-- ==== Sys2Proof/Machine/Fabric.lean ====
section
/-! DEFINITION. Remote accesses and fault tickets: the owner's handling of an arriving access, replies and tickets at the requester, notices,
posts and their timeouts (R196, R228, R229, R252, R253, R267, R281 to R289, R301 to R303). -/

namespace Sys2Proof.Machine

/-! ## Ticket words (R284) -/

/-- A ticket word. -/
def mkTicket (cls owner id : Nat) : BitVec 32 := BitVec.ofNat 32 (cls * 2 ^ 29 + owner % 2048 * 2 ^ 16 + id % 65536)
/-- Its class; 7 is received as 6. -/
def ticketClass (t : BitVec 32) : Nat := if bits t.toNat 31 29 = 7 then 6 else bits t.toNat 31 29
/-- Owner and id. -/
def ticketName (t : BitVec 32) : Nat := bits t.toNat 26 0
/-- A ticket word with another class. -/
def withClass (t : BitVec 32) (c : Nat) : BitVec 32 := BitVec.ofNat 32 (c * 2 ^ 29 + ticketName t)

/-- A time in microseconds as TIME units (R374). -/
def micros (n : Nat) : Nat := 16000 * n

/-! ## The requester's requests -/

/-- The request that carries a tag: tags are 16 bits wide on the wire (R295). -/
def Dev.request? (d : Dev) (tag : Nat) : Option (Nat × Request) := d.requests.find? (fun r => decide (r.1 % 65536 = tag % 65536))

/-- A request that is over. -/
def Dev.dropRequest (d : Dev) (k : Nat) : Dev := { d with requests := Tab.erase d.requests k }

/-- The die an operation belongs to: its core's; a grid's own operation uses die 0, a saved one the die of the core it left. -/
def Dev.opDie (d : Dev) (o : Op) : Nat :=
  if o.core < 256 then dieOf o.core
  else if o.core = 65535 then 0
  else match d.task? o.task with
    | some t => dieOf t.core
    | none => 0

/-- Whether an operation belongs to a saved group (R289). -/
def Op.saved (o : Op) : Bool := decide (65536 ≤ o.core)

/-- The world an operation's requests travel under. -/
def Dev.opWorld (d : Dev) (o : Op) : Nat :=
  match o.kind with
  | .depend g _ => ((d.grid? g).map (fun g => g.world)).getD 0
  | .doneWord g => ((d.grid? g).map (fun g => g.world)).getD 0
  | _ => d.worldOf o.task

/-- Whether a part of an operation is a write of its kind. -/
def Op.partWrites (o : Op) (p : LanePart) : Bool :=
  match o.kind with
  | .copy _ _ => decide (p.lane ≠ 0)
  | .doneWord _ => true
  | k => k.writes

/-- Sending a request again (R285, R286), which it now awaits a reply to anew (R301): the message of its operation's parts. -/
def Dev.resend (d : Dev) (k : Nat) (r : Request) : Dev :=
  match d.op? r.op with
  | none => d.dropRequest k
  | some o =>
    let ps := o.together r.part
    let n := partLen r.kind ps
    let m : Msg :=
      { kind := msgKind r.kind, win := r.win, va := r.va, tag := k % 65536, len := (n + 15) / 16 - 1, op := if r.kind = .write then n % 16 else o.atomCode,
        scope := o.scope, tkt := 0, data := partData r.kind ps, peer := r.peer, world := r.world }
    ({ d with requests := Tab.insert d.requests k { r with resend := none, full := false, sent := d.time } }).sendMsg 0 m

/-! ## Reissue and fatal ends (R229, R252, R267, R287) -/

/-- Sending a grid's own operation again. -/
def Dev.sendGridOp (d : Dev) (n : Nat) (o : Op) : Dev :=
  let p := o.parts.getD 0 default
  match p.loc.sp with
  | .remote peer win =>
    let wr := o.partWrites p
    d.sendPart 0 (d.opWorld o) n 0 peer win p.loc.a 8 0 3 (if wr then .write else .read) (if wr then Bytes.ofNat 8 p.data.toNat else [])
  | _ => d

/-- A waiting operation reissued (R228, R253, R287). One that an older operation holds back is sent when that one is done. -/
def Dev.reissue (d : Dev) (n : Nat) : Dev :=
  match d.op? n with
  | none => d
  | some o =>
    let d1 := d.modOp n (fun o => { o with st := .going, again := true })
    match o.kind with
    | .tile core entry =>
      match d1.entry? core entry with
      | some e =>
        if e.parked.isSome then
          ((d1.modEntry core entry (fun e => { e with parked := none })).modOp n (fun o => { o with parts := [] })).markRequests (core / 2)
        else if e.kind.stores then d1.pushAll n
        else if e.kind.isMma then d1.fetchMma core entry
        else d1.fetchParts n
      | none => d1
    | .copy _ _ => d1.sendCopy n 0
    | .depend _ _ => d1.sendGridOp n o
    | .doneWord _ => d1.sendGridOp n o
    | _ => d1.sendParts n 0 o.parts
####################
### TASK ITEM
Output each entry exactly. Leave none out.

### SOLUTION TO THIS PROBLEM
-- ==== Sys2Proof/Machine/Fabric.lean ====
section
/-! DEFINITION. Remote accesses and fault tickets: the owner's handling of an arriving access, replies and tickets at the requester, notices,
posts and their timeouts (R196, R228, R229, R252, R253, R267, R281 to R289, R301 to R303). -/

namespace Sys2Proof.Machine

/-! ## Ticket words (R284) -/

/-- A ticket word. -/
def mkTicket (cls owner id : Nat) : BitVec 32 := BitVec.ofNat 32 (cls * 2 ^ 29 + owner % 2048 * 2 ^ 16 + id % 65536)
/-- Its class; 7 is received as 6. -/
def ticketClass (t : BitVec 32) : Nat := if bits t.toNat 31 29 = 7 then 6 else bits t.toNat 31 29
/-- Owner and id. -/
def ticketName (t : BitVec 32) : Nat := bits t.toNat 26 0
/-- A ticket word with another class. -/
def withClass (t : BitVec 32) (c : Nat) : BitVec 32 := BitVec.ofNat 32 (c * 2 ^ 29 + ticketName t)

/-- A time in microseconds as TIME units (R374). -/
def micros (n : Nat) : Nat := 16000 * n

/-! ## The requester's requests -/

/-- The request that carries a tag: tags are 16 bits wide on the wire (R295). -/
def Dev.request? (d : Dev) (tag : Nat) : Option (Nat × Request) := d.requests.find? (fun r => decide (r.1 % 65536 = tag % 65536))

/-- A request that is over. -/
def Dev.dropRequest (d : Dev) (k : Nat) : Dev := { d with requests := Tab.erase d.requests k }

/-- The die an operation belongs to: its core's; a grid's own operation uses die 0, a saved one the die of the core it left. -/
def Dev.opDie (d : Dev) (o : Op) : Nat :=
  if o.core < 256 then dieOf o.core
  else if o.core = 65535 then 0
  else match d.task? o.task with
    | some t => dieOf t.core
    | none => 0

/-- Whether an operation belongs to a saved group (R289). -/
def Op.saved (o : Op) : Bool := decide (65536 ≤ o.core)

/-- The world an operation's requests travel under. -/
def Dev.opWorld (d : Dev) (o : Op) : Nat :=
  match o.kind with
  | .depend g _ => ((d.grid? g).map (fun g => g.world)).getD 0
  | .doneWord g => ((d.grid? g).map (fun g => g.world)).getD 0
  | _ => d.worldOf o.task

/-- Whether a part of an operation is a write of its kind. -/
def Op.partWrites (o : Op) (p : LanePart) : Bool :=
  match o.kind with
  | .copy _ _ => decide (p.lane ≠ 0)
  | .doneWord _ => true
  | k => k.writes

/-- Sending a request again (R285, R286), which it now awaits a reply to anew (R301): the message of its operation's parts. -/
def Dev.resend (d : Dev) (k : Nat) (r : Request) : Dev :=
  match d.op? r.op with
  | none => d.dropRequest k
  | some o =>
    let ps := o.together r.part
    let n := partLen r.kind ps
    let m : Msg :=
      { kind := msgKind r.kind, win := r.win, va := r.va, tag := k % 65536, len := (n + 15) / 16 - 1, op := if r.kind = .write then n % 16 else o.atomCode,
        scope := o.scope, tkt := 0, data := partData r.kind ps, peer := r.peer, world := r.world }
    ({ d with requests := Tab.insert d.requests k { r with resend := none, full := false, sent := d.time } }).sendMsg 0 m

/-! ## Reissue and fatal ends (R229, R252, R267, R287) -/

/-- Sending a grid's own operation again. -/
def Dev.sendGridOp (d : Dev) (n : Nat) (o : Op) : Dev :=
  let p := o.parts.getD 0 default
  match p.loc.sp with
  | .remote peer win =>
    let wr := o.partWrites p
    d.sendPart 0 (d.opWorld o) n 0 peer win p.loc.a 8 0 3 (if wr then .write else .read) (if wr then Bytes.ofNat 8 p.data.toNat else [])
  | _ => d

/-- A waiting operation reissued (R228, R253, R287). One that an older operation holds back is sent when that one is done. -/
def Dev.reissue (d : Dev) (n : Nat) : Dev :=
  match d.op? n with
  | none => d
  | some o =>
    let d1 := d.modOp n (fun o => { o with st := .going, again := true })
    match o.kind with
    | .tile core entry =>
      match d1.entry? core entry with
      | some e =>
        if e.parked.isSome then
          ((d1.modEntry core entry (fun e => { e with parked := none })).modOp n (fun o => { o with parts := [] })).markRequests (core / 2)
        else if e.kind.stores then d1.pushAll n
        else if e.kind.isMma then d1.fetchMma core entry
        else d1.fetchParts n
      | none => d1
    | .copy _ _ => d1.sendCopy n 0
    | .depend _ _ => d1.sendGridOp n o
    | .doneWord _ => d1.sendGridOp n o
    | _ => d1.sendParts n 0 o.parts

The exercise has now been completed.